Stored entries

- - -

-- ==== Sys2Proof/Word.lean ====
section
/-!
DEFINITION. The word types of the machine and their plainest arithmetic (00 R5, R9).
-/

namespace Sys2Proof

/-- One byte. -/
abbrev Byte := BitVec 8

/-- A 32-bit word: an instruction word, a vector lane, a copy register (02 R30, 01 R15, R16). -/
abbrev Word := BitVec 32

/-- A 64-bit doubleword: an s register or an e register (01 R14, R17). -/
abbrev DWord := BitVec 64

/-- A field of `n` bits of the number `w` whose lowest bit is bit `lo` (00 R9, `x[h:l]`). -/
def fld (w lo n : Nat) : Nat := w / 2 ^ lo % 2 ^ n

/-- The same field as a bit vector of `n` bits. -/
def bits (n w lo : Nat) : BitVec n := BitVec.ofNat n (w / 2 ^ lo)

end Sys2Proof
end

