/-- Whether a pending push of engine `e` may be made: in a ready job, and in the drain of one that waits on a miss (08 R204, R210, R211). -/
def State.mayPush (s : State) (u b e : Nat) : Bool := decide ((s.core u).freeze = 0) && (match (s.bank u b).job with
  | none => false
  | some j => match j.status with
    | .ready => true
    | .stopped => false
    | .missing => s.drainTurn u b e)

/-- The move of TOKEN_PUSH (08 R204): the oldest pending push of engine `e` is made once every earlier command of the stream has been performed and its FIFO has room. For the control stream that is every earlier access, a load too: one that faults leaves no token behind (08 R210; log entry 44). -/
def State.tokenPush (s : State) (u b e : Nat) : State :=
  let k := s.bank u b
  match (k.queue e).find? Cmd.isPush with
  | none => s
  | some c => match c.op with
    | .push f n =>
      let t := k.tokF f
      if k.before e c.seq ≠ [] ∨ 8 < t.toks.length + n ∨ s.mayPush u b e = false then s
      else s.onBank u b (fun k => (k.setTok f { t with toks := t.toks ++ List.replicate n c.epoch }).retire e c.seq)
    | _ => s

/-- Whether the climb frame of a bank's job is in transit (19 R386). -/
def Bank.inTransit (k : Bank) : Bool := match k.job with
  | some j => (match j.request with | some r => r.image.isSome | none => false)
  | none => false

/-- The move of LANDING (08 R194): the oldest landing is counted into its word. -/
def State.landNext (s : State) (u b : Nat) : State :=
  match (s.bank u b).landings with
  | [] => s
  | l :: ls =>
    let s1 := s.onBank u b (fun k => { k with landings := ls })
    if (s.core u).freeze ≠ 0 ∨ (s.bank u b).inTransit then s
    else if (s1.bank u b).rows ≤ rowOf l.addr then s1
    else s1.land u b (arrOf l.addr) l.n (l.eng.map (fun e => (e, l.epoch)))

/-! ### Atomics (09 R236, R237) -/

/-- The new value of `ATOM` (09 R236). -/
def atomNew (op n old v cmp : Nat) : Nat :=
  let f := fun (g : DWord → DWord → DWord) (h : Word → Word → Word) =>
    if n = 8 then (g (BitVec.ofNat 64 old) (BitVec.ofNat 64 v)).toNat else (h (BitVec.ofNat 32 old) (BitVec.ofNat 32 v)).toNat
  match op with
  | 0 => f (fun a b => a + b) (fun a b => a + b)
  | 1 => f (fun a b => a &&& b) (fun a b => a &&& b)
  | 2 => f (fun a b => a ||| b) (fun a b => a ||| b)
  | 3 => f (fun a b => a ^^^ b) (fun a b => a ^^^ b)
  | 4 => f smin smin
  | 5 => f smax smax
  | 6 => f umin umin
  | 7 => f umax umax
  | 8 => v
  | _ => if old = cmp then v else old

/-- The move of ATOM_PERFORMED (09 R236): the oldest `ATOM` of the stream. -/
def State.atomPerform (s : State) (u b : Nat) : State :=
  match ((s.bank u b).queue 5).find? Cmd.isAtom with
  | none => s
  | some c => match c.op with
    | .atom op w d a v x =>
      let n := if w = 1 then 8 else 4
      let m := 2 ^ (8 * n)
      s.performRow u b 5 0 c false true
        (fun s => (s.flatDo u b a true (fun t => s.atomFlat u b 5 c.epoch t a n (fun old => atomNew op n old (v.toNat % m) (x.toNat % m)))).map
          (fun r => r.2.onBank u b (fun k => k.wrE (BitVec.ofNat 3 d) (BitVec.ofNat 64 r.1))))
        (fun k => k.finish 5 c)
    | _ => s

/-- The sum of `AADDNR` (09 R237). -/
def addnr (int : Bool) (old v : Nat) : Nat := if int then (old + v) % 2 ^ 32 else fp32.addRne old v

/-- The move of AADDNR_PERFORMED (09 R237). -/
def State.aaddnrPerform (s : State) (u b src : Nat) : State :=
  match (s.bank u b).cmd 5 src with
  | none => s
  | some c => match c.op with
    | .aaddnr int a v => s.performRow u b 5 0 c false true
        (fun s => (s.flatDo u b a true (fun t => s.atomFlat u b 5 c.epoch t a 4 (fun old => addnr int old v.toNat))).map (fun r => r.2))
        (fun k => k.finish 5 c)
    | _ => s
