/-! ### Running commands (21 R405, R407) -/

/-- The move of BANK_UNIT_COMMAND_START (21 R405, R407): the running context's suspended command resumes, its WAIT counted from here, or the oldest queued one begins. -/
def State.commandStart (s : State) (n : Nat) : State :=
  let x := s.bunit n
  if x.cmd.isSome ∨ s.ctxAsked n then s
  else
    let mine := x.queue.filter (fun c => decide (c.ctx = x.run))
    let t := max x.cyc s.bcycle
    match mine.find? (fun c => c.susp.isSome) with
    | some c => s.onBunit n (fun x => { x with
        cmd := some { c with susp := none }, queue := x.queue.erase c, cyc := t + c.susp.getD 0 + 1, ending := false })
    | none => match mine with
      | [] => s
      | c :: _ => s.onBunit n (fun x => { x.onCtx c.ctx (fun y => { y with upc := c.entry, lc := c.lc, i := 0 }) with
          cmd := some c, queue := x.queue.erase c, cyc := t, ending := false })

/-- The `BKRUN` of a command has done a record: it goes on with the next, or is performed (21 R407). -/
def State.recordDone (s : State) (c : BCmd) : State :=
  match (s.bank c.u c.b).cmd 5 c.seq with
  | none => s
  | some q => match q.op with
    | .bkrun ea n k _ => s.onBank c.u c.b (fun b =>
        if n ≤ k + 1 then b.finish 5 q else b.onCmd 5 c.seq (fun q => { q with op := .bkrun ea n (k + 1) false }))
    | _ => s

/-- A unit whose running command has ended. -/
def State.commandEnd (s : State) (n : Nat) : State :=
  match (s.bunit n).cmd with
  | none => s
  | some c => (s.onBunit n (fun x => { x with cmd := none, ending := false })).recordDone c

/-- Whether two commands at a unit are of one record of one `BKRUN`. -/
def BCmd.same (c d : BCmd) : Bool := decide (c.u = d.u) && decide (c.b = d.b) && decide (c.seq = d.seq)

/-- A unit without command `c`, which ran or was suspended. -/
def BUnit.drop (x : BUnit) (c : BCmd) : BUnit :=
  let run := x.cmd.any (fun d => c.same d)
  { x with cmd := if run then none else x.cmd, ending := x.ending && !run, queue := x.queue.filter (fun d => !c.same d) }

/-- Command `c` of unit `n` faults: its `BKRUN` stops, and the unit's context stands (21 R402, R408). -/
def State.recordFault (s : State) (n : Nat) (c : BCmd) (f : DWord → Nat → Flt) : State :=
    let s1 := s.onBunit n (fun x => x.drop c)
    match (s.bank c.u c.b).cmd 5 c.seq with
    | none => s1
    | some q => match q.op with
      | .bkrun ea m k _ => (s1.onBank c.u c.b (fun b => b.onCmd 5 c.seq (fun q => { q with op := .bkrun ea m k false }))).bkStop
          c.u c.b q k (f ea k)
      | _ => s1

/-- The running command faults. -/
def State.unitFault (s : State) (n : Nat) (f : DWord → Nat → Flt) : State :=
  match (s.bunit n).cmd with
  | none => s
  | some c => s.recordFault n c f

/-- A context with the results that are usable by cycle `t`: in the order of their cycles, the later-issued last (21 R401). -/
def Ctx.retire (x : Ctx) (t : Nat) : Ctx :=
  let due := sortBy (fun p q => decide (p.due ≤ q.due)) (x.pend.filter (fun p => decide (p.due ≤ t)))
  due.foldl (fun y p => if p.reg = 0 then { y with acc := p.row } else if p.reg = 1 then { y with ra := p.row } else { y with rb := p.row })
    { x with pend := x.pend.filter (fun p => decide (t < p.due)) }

- - -

Which lines above contain the word "false"? List them.

THE COMPLETED TASK
  | none => false
    | .stopped => false
      if k.before e c.seq ≠ [] ∨ 8 < t.toks.length + n ∨ s.mayPush u b e = false then s
  | some j => (match j.request with | some r => r.image.isSome | none => false)
  | none => false
      s.performRow u b 5 0 c false true
    | .aaddnr int a v => s.performRow u b 5 0 c false true
        cmd := some { c with susp := none }, queue := x.queue.erase c, cyc := t + c.susp.getD 0 + 1, ending := false })
          cmd := some c, queue := x.queue.erase c, cyc := t, ending := false })
        if n ≤ k + 1 then b.finish 5 q else b.onCmd 5 c.seq (fun q => { q with op := .bkrun ea n (k + 1) false }))
  | some c => (s.onBunit n (fun x => { x with cmd := none, ending := false })).recordDone c
      | .bkrun ea m k _ => (s1.onBank c.u c.b (fun b => b.onCmd 5 c.seq (fun q => { q with op := .bkrun ea m k false }))).bkStop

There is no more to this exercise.